В архиве Луначарского увидел я не пошедшую в печать платоновскую верстку под названием «Ревзаповедник», отрывок из «Чевенгура», задолго до того, как роман стал нам доступен. К Луначарскому верстка попала с резолюцией Главного редактора «Нового мира» Вячеслава Полонского (цитирую по памяти): «Анатолий Васильевич, надо, наконец, разобраться в границах советской сатиры». Разобрались и не напечатали. И я не стал бы публиковать, но не потому что – сатира. Написано слабо. Оценив замысел (революция ради революции революционизирует самое себя и в конце концов обращается против себя), вернул бы автору на доработку: «Напишите, что задумали». У Платонова полно было замыслов, решения которым он, судя по сохранившимся наброскам, не нашел, даже если бы ему разрешили задуманное воплотить. После увлечения многообещающими фрагментами «Сокровенный человек» и «Происхождение мастера» вернулся я к своему первоначальному впечатлению, какое в своё время не сумел бы определить: неполноценная величина. Платонов оказался, по-моему, неспособен написать то, что хотел бы написать, понимая больше того, что мог выразить по размерам своего дарования.

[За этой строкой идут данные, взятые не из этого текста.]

-- ==== Sys2Proof/Machine/Selection.lean ====
section
/-! DEFINITION. Selection (06): the computation of a draw plan from the state as it stands at the run. -/

namespace Sys2Proof.Machine

open Sys2Proof

/-! ### Candidates (R95) -/

/-- R95: the five conditions. -/
def State.candidate (s : State) (p : Port) : Bool :=
  let m := s.monitor.get p
  (match m.state with
    | .talking => s.supplies p
    | .legacy => true
    | .empty | .sensing | .probing | .measuring | .mute => false)
    && !m.barred && m.coolOff.isNone && m.failures != 3 && !(s.book.get p).points.isEmpty

/-! ### The chain walk (R96 to R98) -/

/-- The charger window and the rule's window against a point (R97): the effective voltage, where the test passes. -/
def effectiveVoltage (i : PolicyImage) (r : Rule) (q : OfferPoint) : Option Nat :=
  match q.form with
  | .fixed =>
    if r.minVoltage ≤ q.minVoltage && q.minVoltage ≤ r.maxVoltage && i.windowMin ≤ q.minVoltage
        && q.minVoltage ≤ i.windowMax then some q.minVoltage
    else none
  | .span =>
    let floor := max q.minVoltage (max r.minVoltage i.windowMin)
    let ceiling := min q.maxVoltage (min r.maxVoltage i.windowMax)
    if floor ≤ ceiling / 100 * 100 then some (ceiling / 100 * 100) else none

/-- R97: a point that matches its rule can serve a voltage. -/
def canServe (i : PolicyImage) (r : Rule) (q : OfferPoint) (v : Nat) : Bool :=
  match q.form with
  | .fixed => v == q.minVoltage
  | .span =>
    max q.minVoltage (max r.minVoltage i.windowMin) ≤ v && v ≤ min q.maxVoltage (min r.maxVoltage i.windowMax)
      && v % 100 == 0

/-- R98: the shared test. -/
def SharedCondition.passes (c : SharedCondition) (shared : Bool) : Bool :=
  match c with
  | .any => true
  | .unsharedOnly => !shared
  | .sharedOnly => shared
  | .invalid => false

/-- R98: a rule matches a point. -/
def Rule.matchesPoint (r : Rule) (i : PolicyImage) (q : OfferPoint) : Bool :=
  (effectiveVoltage i r q).isSome && r.minCurrent ≤ q.maxCurrent && r.shared.passes q.shared

/-- R96: walk the chain from a link; the rule that makes the point eligible. 48 rules decide every walk. -/
def walkRules (i : PolicyImage) (q : OfferPoint) : Nat → Nat → Option (Nat × Rule)
  | 0, _ => none
  | fuel + 1, link =>
    match i.rules[link]? with
    | none => none
    | some r =>
      if r.matchesPoint i q then
        match r.action with
        | .accept => some (link, r)
        | .reject | .invalid2 | .invalid3 => none
      else walkRules i q fuel r.next

/-- The chain head of a class view (R74). -/
def PolicyImage.headOf (i : PolicyImage) : ClassView → Nat
  | .supplier => i.supplierHead
  | .dock => i.dockHead
  | .legacy => i.legacyHead
  | .none | .accessory => Config.linkEnd

/-! ### Values of a point (R99) -/

/-- An eligible point of a candidate, with its matched rule, its effective voltage and its usable current. -/
structure Eligible where
  port : Port
  index : Nat
  point : OfferPoint
  ruleIndex : Nat
  rule : Rule
  effective : Nat
  usable : Nat
  deriving DecidableEq, Repr

/-- Derated power at a voltage (R99), in mW. -/
def Eligible.deratedAt (e : Eligible) (v : Nat) : Nat := v * e.usable / 1000 * (100 - e.rule.derate) / 100

/-- Score at a voltage (R99). -/
def Eligible.scoreAt (e : Eligible) (v : Nat) : Nat := e.deratedAt v * e.rule.weight

/-- R96, R99: a point of a port, if it is eligible; `index` counts from 1 in frame order. -/
def State.eligiblePoint (s : State) (p : Port) (index : Nat) (q : OfferPoint) : Option Eligible :=
  let i := s.policy.active
  if q.mark ≠ .usable then none
  else
    match walkRules i q 48 (i.headOf (s.classView p)) with
    | none => none
    | some (k, r) =>
      match effectiveVoltage i r q with
      | none => none
      | some v =>
        let u := min q.maxCurrent (min r.cap (i.connectorLimit p))
        if u < Config.baseCurrent then none
        else some { port := p, index := index, point := q, ruleIndex := k, rule := r, effective := v, usable := u }

/-- The eligible points of a port in index order; none where the port is no candidate. -/
def State.eligiblePoints (s : State) (p : Port) : List Eligible :=
  if s.candidate p then
    (((List.range 7).zip (s.book.get p).points).filterMap fun e => s.eligiblePoint p (e.1 + 1) e.2)
  else []

/-! ### Best points and ports (R100, R101) -/

/-- R100: the first point is better: higher score, then lower effective voltage, then lower index. -/
def Eligible.better (a b : Eligible) : Bool :=
  let sa := a.scoreAt a.effective
  let sb := b.scoreAt b.effective
  if sa ≠ sb then sb < sa
  else if a.effective ≠ b.effective then a.effective < b.effective
  else a.index < b.index

/-- The better of two by a comparison that ranks the earlier first on a tie. -/
def pickBest {α : Type} (better : α → α → Bool) : List α → Option α
  | [] => none
  | a :: rest =>
    match pickBest better rest with
    | none => some a
    | some b => if better b a then some b else some a

def State.bestPoint (s : State) (p : Port) : Option Eligible := pickBest Eligible.better (s.eligiblePoints p)

/-- R101, R107: one port's point against another's by score at a voltage of each, then by a closed draw switch, then
by the lower port number. -/
def State.portBetter (s : State) (at1 : Eligible → Nat) (a b : Eligible) : Bool :=
  if at1 a ≠ at1 b then at1 b < at1 a
  else
    let ca := (s.contract.get a.port).drawClosed
    let cb := (s.contract.get b.port).drawClosed
    if ca ≠ cb then ca else a.port < b.port

/-- R101: the leading port's best point. -/
def State.leading (s : State) : Option Eligible :=
  pickBest (s.portBetter fun e => e.scoreAt e.effective) (allPorts.filterMap s.bestPoint)

/-! ### The primary (R102, R103) -/

/-- A contract in state BASE counts as holding role PRIMARY (R102). -/
def Contract.holdsPrimary (c : Contract) : Bool := c.role == .primary || c.state == .base

/-- R102: the current primary port's best point. -/
def State.currentPrimary (s : State) : Option Eligible :=
  let held := allPorts.filter fun p => (s.contract.get p).holdsPrimary
  let second := allPorts.filter fun p => (s.contract.get p).role == .secondary
  (held.findSome? s.bestPoint) <|> (second.findSome? s.bestPoint)

/-- The chosen primary point with the voltage to draw at. -/
structure Chosen where
  point : Eligible
  voltage : Nat
  deriving DecidableEq, Repr

/-- R103: with no battery the entry keeps the established point and voltage while that point is eligible and can serve
it. -/
def State.keptPoint (s : State) (p : Port) : Option Chosen :=
  (s.contract.get p).established.bind fun t =>
    ((s.eligiblePoints p).find? fun e =>
        e.index == t.point && canServe s.policy.active e.rule e.point t.voltage).map
      fun e => { point := e, voltage := t.voltage }

/-- R102: hysteresis on the products. -/
def hysteresis (margin : Nat) (leading current : Eligible) : Eligible :=
  if leading.port = current.port then current
  else if leading.scoreAt leading.effective * 100 > current.scoreAt current.effective * (100 + margin) then leading
  else current

/-- R101 to R103: the primary. -/
def State.primary (s : State) : Option Chosen :=
  match s.leading with
  | none => none
  | some lead =>
    match s.currentPrimary with
    | none => some { point := lead, voltage := lead.effective }
    | some cur =>
      if s.supervisor.batteryPresent then
        let e := hysteresis s.policy.active.switchMargin lead cur
        some { point := e, voltage := e.effective }
      else
        match s.keptPoint cur.port with
        | some c => some c
        | none => some { point := cur, voltage := cur.effective }

/-! ### Requested current and damping (R104, R105, R108) -/

/-- A power ÷ voltage in mA, rounded up to a whole milliampere and then up to a multiple of 10 mA. -/
def neededCurrent (power v : Nat) : Nat := ((power * 1000 + v - 1) / v + 9) / 10 * 10

/-- R104: the requested current of the primary. -/
def primaryRequest (demand v u : Nat) : Nat :=
  if demand = 0 then u else max (min u (neededCurrent demand v)) Config.baseCurrent

/-- R105: the action of an entry by its port's contract. -/
def Contract.actionFor (c : Contract) (point v q : Nat) : EntryAction :=
  match c.established with
  | none => .claim
  | some t =>
    if t.point = point && t.voltage = v && q ≤ t.granted && t.granted ≤ q + 500 then .keep t else .claim

/-- A plan entry (R94). -/
def State.entryOf (s : State) (role : Role) (e : Eligible) (v q : Nat) : PlanEntry :=
  { role := role
    port := e.port
    source := if (s.book.get e.port).source = .legacy then .legacy else .talk
    point := e.index
    generation := (s.book.get e.port).generation
    rule := e.ruleIndex
    voltage := v
    usable := e.usable
    derated := e.deratedAt v
    score := e.scoreAt v
    requested := q
    weight := e.rule.weight
    cap := e.rule.cap
    derate := e.rule.derate
    settle := e.rule.settle
    action := (s.contract.get e.port).actionFor e.index v q }

/-! ### The secondary (R106 to R108) -/

/-- R107: within a port, the highest score at V, then the lower index. -/
def State.bestAt (s : State) (v : Nat) (p : Port) : Option Eligible :=
  pickBest (fun a b => if a.scoreAt v ≠ b.scoreAt v then b.scoreAt v < a.scoreAt v else a.index < b.index)
    ((s.eligiblePoints p).filter fun e => canServe s.policy.active e.rule e.point v)

/-- R107: the secondary's point at V, from every candidate other than the primary port. -/
def State.secondaryPoint (s : State) (primary : Port) (v : Nat) : Option Eligible :=
  pickBest (s.portBetter fun e => e.scoreAt v) ((allPorts.filter (· ≠ primary)).filterMap (s.bestAt v))

/-- R106, R108: the secondary entry. -/
def State.secondaryEntry (s : State) (primary : PlanEntry) : Option PlanEntry :=
  let demand := s.supervisor.demand
  if s.policy.active.sharedDraw = 1 && demand ≠ 0 && primary.derated < demand then
    match s.secondaryPoint primary.port primary.voltage with
    | none => none
    | some e =>
      let q := min e.usable (neededCurrent (demand - primary.derated) primary.voltage)
      if q < Config.baseCurrent then none else some (s.entryOf .secondary e primary.voltage q)
  else none

/-! ### No eligible point (R109, R110) -/

/-- R4, R109: a rail voltage that shows power is present. -/
def railLive (mv : Nat) : Bool := Config.baseRailMin ≤ mv && mv ≤ Config.baseRailMax

/-- R109: a port qualifies for a base draw. -/
def State.qualifies (s : State) (p : Port) : Bool :=
  s.attached p && !(s.monitor.get p).barred && (s.monitor.get p).failures != 3
    && !s.supply.switchClosed.get p && railLive (s.rail.get p).mv

/-- R109: the port of a BASE plan. -/
def State.basePort (s : State) : Option Port :=
  (allPorts.find? fun p => (s.contract.get p).state == .base && s.qualifies p)
    <|> allPorts.find? s.qualifies

/-- R110: the contract voltage a rail sample gives. -/
def baseVoltageOf (mv : Nat) : Nat := if mv ≤ 5500 then 5000 else mv / 100 * 100

/-- R110: the base entry. -/
def State.baseEntry (s : State) (p : Port) : BaseEntry :=
  let c := s.contract.get p
  { port := p
    voltage := if c.state = .base then c.base.getD Config.baseVoltage else baseVoltageOf (s.rail.get p).mv
    allowance := Config.baseCurrent }

/-! ### The run (R93) -/

/-- The draw plan for the state as it stands. -/
def selectPlan (s : State) : Plan :=
  match s.primary with
  | some c =>
    let q := primaryRequest s.supervisor.demand c.voltage c.point.usable
    let e := s.entryOf .primary c.point c.voltage q
    .draw e (s.secondaryEntry e)
  | none =>
    if s.supervisor.batteryPresent then .empty
    else
      match s.basePort with
      | some p => .base (s.baseEntry p)
      | none => .empty

end Sys2Proof.Machine
end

Встречавшие Платонова говорили – мрачный. Не только от людей старшего поколения приходилось слышать. Володя Амлинский, мой сверстник, видевший Платонова, говорил то же самое. Бросалась в глаза мрачность. Многое мучило Платонова в его личной жизни, и мало того, неопубликованные «Котлован» и «Чевенгур» оказались неудобочитаемыми, не удались ему, что не могло не угнетать его как писателя. А если сейчас заходятся от восторга, толкуя романы Платонова, так это профессиональные истолкователи, им, как правило, всё равно, читается текст или нет, им было бы, как говорил Сергей Бочаров, в чем поковыряться. Работа Бочарова оказалась исключением среди в точности говорящих не о том платоновских штудий, быстро расплодившихся в шестидесятых-семидесятых годах. Эта статья, написанная «Серегой» для коллективного труда о социалистическом реализме, была восторженно оценена Сучковым, только что начавшим директорствовать в ИМЛИ. «Прекрасно показано пробуждение дремучих мозгов!» – говорил новый наш директор и ставил всем нам бочаровскую статью в пример, как надо писать о социалистическом реализме, даже не употребляя самого понятия[26].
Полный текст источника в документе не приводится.